▶ [Problem description]:
Below is a block of entries; repeat exactly the lines starting at the line that contains "else match retestOf (kindOf e.msg) with" and ending at the line that contains "5 0) transient", both included.

▶ [Records for processing]:
▽

/-- What the retests that watch have seen by this tick: the next turn-on edge within 10 s of the report, the recovery within 10 ms of it
(R368). -/
def State.watchRetests (s : State) : State :=
  if s.domOn Dm.crk = false ∨ s.log.all (fun e => e.cls != .none) = true then s
  else { s with log := s.log.map (fun e =>
    if e.cls ≠ .none then e
    else match retestOf (kindOf e.msg) with
      | .driver =>
        let c := s.ch (srcOf e.msg % 64)
        if e.nextOn.isNone ∧ c.drive ≠ .off ∧ e.createdAt < c.edgeAt ∧ c.edgeAt ≤ min s.now (e.createdAt + sec 10) then { e with nextOn := some c.edgeAt }
        else e
      | .link => if s.now ≤ e.createdAt + ms 10 ∧ s.recovered e.msg = some true then { e with recov10 := true } else e
      | _ => e) }

/-- What a retest that ends now finds, TRANSIENT or not; none where it cannot end yet. The row's word counts for what the state does not
hold: the words read again, the self-test, a gate's check, and the levels that other rows do not bring (R368; log 106). -/
def State.retestSays (s : State) (e : FEntry) (m : Word) (transient : Bool) : Option Bool :=
  match retestOf (kindOf m) with
  | .none => none
  | .word => if s.mayRetest m then some transient else none
  | .comparator => s.testSays e (bits m.toNat 5 0) transient
  | .driver => match e.nextOn with
    | some on => if e.again then some false else if on + us 100 ≤ s.now then some transient else none
    | none =>
      if e.createdAt + sec 10 ≤ s.now then some false
      else if transient = false ∧ s.now ≤ e.createdAt + us 30 then some false
      else none
  | .recheck =>
    if s.now < e.createdAt + (if kindOf m = 0x14 then ms 100 else ms 1) then none
    else match s.stillThere m with
      | some b => some (!b)
      | none => some transient
  | .link =>
    if e.recov10 = true ∨ (s.now ≤ e.createdAt + ms 10 ∧ s.recovered m = some true) then some true
    else if e.createdAt + ms 10 ≤ s.now then some false else none

/-- The timer of a TIMED entry has run out: its action is taken (R369, R371). -/
def State.escalate (s : State) (e : FEntry) : State :=
  let e' : FEntry := { e with timer := none, escalated := true, action := e.planned, st := .acted, reactEnd := some s.now, last := s.time32 }
  (s.setEntry e').takeAction e'

/-- The timer of the entry that carries a message, if it runs out in this tick: its expiry comes before what meets it there (R375). -/
def State.expireFirst (s : State) (m : Word) : State :=
  match s.entryOf m with
  | some e => if e.timer.any (fun d => decide (d ≤ s.now)) then s.escalate e else s
  | none => s

/-- The entry whose retest still runs: the uncleared one that carries a message, else one cleared before its retest ended (R368). -/
def State.underTest (s : State) (m : Word) : Option FEntry :=
  match s.entryOf m with
  | some e => if e.cls = .none then some e else none
  | none => s.log.find? (fun e => e.msg == m && e.cls == .none)

/-- RETEST_COMPLETE: the retest of an entry classifies it; a TRANSIENT result stops a running timer (R366, R368, R369, R375). -/
def execRetestComplete (msg : Word) (transient : Bool) (s : State) : Host.Outcome State Fault Refusal :=
  act (fun s =>
    if s.domOn Dm.crk = false then s
    else
      let t := s.expireFirst msg
      match t.underTest msg with
      | none => t
      | some e => match t.retestSays e msg transient with
        | none => t
        | some b => t.retested e msg b) s

/-- REACTION_TIMER_EXPIRY: the timer of a TIMED entry has run out: its action is taken (R369, R371). -/
def execReactionTimerExpiry (msg : Word) (s : State) : Host.Outcome State Fault Refusal :=
  act (fun s => if s.domOn Dm.crk = false then s else s.expireFirst msg) s

/-- An entry is cleared: reported, and a block it isolated returns (R371, R377). -/
def State.clearEntry (s : State) (e : FEntry) : State :=
  let e' : FEntry := { e with st := .cleared, timer := none, clearedAt := s.now, last := s.time32 }
  let t := (s.setEntry e').faultEvent e' 0x04
  if e.action = 3 then t.unisolate (srcOf e.msg) else t

/-- The quiet point of an entry has come: QUIET after the later of its last report and the end of its reaction (R373). -/
def State.quietDue (s : State) (e : FEntry) : Bool :=
  e.st != .cleared && e.st != .latched &&
    e.reactEnd.any (fun r => decide (max e.lastAt r + ms (10 * s.get (screeQuiet_quiet (kindOf e.msg))) ≤ s.now))

/-- At its quiet point RECOV rises; the entry is cleared, or latches at RMAX (R373). -/
def State.quiet (s : State) (e : FEntry) : State :=
  let k := kindOf e.msg
  let t := s.inc (screeKind_recov k)
  if t.get (screeKind_recov k) < t.get (screeKind_rmax k) then t.clearEntry e
  else
    let e' : FEntry := { e with st := .latched, last := s.time32 }
    (t.setEntry e').faultEvent e' 0x05
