-- ==== Sys2Proof/Machine/Dispatch.lean ====
section
/-! DEFINITION. What each command does: one arm per constructor of Instr, one call of its meaning. -/

namespace Sys2Proof.Machine
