/-- The lowest cluster number is elected: after an election the device is master exactly where no reached side names a lower
number than its own, and then device time counts as aligned (R213).
Model: Log 71 (details of the time exchange). -/
def Obligations.LowestNumberIsMaster : Prop :=
  ∀ s : State,
    let t := s.elect
    t.get crankTsync_master = s.lowMaster % 4 ∧ s.lowMaster ≤ s.ownNumber ∧
      (s.lowMaster = s.ownNumber → t.flag crankTsync_isMaster = true ∧ t.flag crankTsync_aligned = true) ∧
      (s.lowMaster ≠ s.ownNumber → t.flag crankTsync_isMaster = false ∧
        (s.flag crankTsync_isMaster = true → t.flag crankTsync_aligned = false ∧ t.stepDue = true))

/-! ### Power, inputs and the field bank (spec/12, spec/15) -/

/-- DOMAIN_SET, WAKE_CONFIG and NM_CONFIG where their checks pass, the ends of domain transitions and the wake timer (R323 to R325,
R328, R332, R338).
Model: Log 8 (acceptance in the same instant), log 9 (order of checks), log 50 (a failed load), log 74 (exits), log 75 (wake records). -/
def Obligations.PowerRowsComplete : Prop :=
  (∀ (s : State) (h : Hdr) (mask : Word) (state : Byte),
    let c := Instr.domainSet h mask state
    let t := s.taken h.hc.val c
    let ds := maskList 24 mask.toNat
    s.runs h c = true → mask.toNat % 2 = 0 → mask.toNat < 2 ^ 24 → (∀ d ∈ ds, s.owns h.hc.val 9 d = true) →
    (state = 0 →
      let u := t.addJob h c (listMask (ds.filter (fun d => !s.domOn d)))
      exec c s = .next (s.keep ((forEach ds (fun d v => v.askOn d) u.2).settleDom u.1))) ∧
    (state = 1 ∨ state = 2 → t.neededOutside mask.toNat = false →
      (s.flag pwrStart_limp = false ∨ ∀ d ∈ ds, ¬ (14 ≤ d ∧ d < 22)) →
      let g := domTarget state.toNat
      let u := t.addJob h c (listMask (ds.filter (fun d => (s.dom d).st != g || (s.dom d).going.isSome)))
      exec c s = .next (s.keep ((((forEach ds (fun d v => v.askSleep d g) u.2).kickEntries).levelWakes).settleDom u.1)))) ∧
  (∀ (s : State) (h : Hdr) (source : Byte) (record : List Word),
    let c := Instr.wakeConfig h source record
    let n := source.toNat
    s.runs h c = true → wakeSrc n = true → record.length = 4 → wakeRecOk n record = true → s.owns h.hc.val 0x0A 1 = true →
    n < 0x10 ∨ s.owns h.hc.val 3 (n - 0x10) = true →
    n < 0x10 ∨ setField record 0 31 31 = 0 ∨ s.canFast (n - 0x10) = true → s.does c h ((s.taken h.hc.val c).wakeCommit n record)) ∧
  (∀ (s : State) (h : Hdr) (port : Byte) (record : List Word),
    let c := Instr.nmConfig h port record
    let n := port.toNat
    s.runs h c = true → n ≤ 5 → record.length = 4 → nmRecOk record = true → s.owns h.hc.val 3 n = true →
    (s.taken h.hc.val c).canSleeping n = false →
    s.takes c h ((forEach (List.range 4) (fun k v => v.wr (pwrNm_word n k).addr (record.getD k 0)) s).modPort n
      (fun p => { p with nmSt := 0, nmAt := s.now, nmSentReady := false }))) ∧
  (∀ (d : Fin 24) (s : State), let t := s.kickEntries
    (t.dom d.val).begun = true → (t.dom d.val).going ≠ some .on → (t.dom d.val).going.isSome = true →
    exec (.domainEntryComplete d) s = .next (s.keep (t.endEntry d.val))) ∧
  (∀ (d : Fin 24) (ecc load : Bool) (s : State), let t := s.kickExits
    (t.dom d.val).going = some .on → (t.dom d.val).begun = true → ¬ (d.val = Dm.sys ∧ (t.dom d.val).from_ ≠ .ret ∧ s.rstLow = true) →
    exec (.domainExitComplete d ecc load) s = .next (s.keep (t.finishExit d.val ecc load))) ∧
  (∀ (s : State) (e : Nat), s.wakeTimer = some e → e ≤ s.now + ms (s.wkf 0x0A 1 31 0) * 3 / 100 →
    exec .wakeTimerExpiry s = .next (s.keep
      (({ s with wakeTimer := if s.wkf 0x0A 2 0 0 = 1 then some (s.now + ms (s.wkf 0x0A 1 31 0)) else none } : State).wake 0x0A)))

△

▶ [Solution to this exercise]:
    else match retestOf (kindOf e.msg) with
      | .driver =>
        let c := s.ch (srcOf e.msg % 64)
        if e.nextOn.isNone ∧ c.drive ≠ .off ∧ e.createdAt < c.edgeAt ∧ c.edgeAt ≤ min s.now (e.createdAt + sec 10) then { e with nextOn := some c.edgeAt }
        else e
      | .link => if s.now ≤ e.createdAt + ms 10 ∧ s.recovered e.msg = some true then { e with recov10 := true } else e
      | _ => e) }

/-- What a retest that ends now finds, TRANSIENT or not; none where it cannot end yet. The row's word counts for what the state does not
hold: the words read again, the self-test, a gate's check, and the levels that other rows do not bring (R368; log 106). -/
def State.retestSays (s : State) (e : FEntry) (m : Word) (transient : Bool) : Option Bool :=
  match retestOf (kindOf m) with
  | .none => none
  | .word => if s.mayRetest m then some transient else none
  | .comparator => s.testSays e (bits m.toNat 5 0) transient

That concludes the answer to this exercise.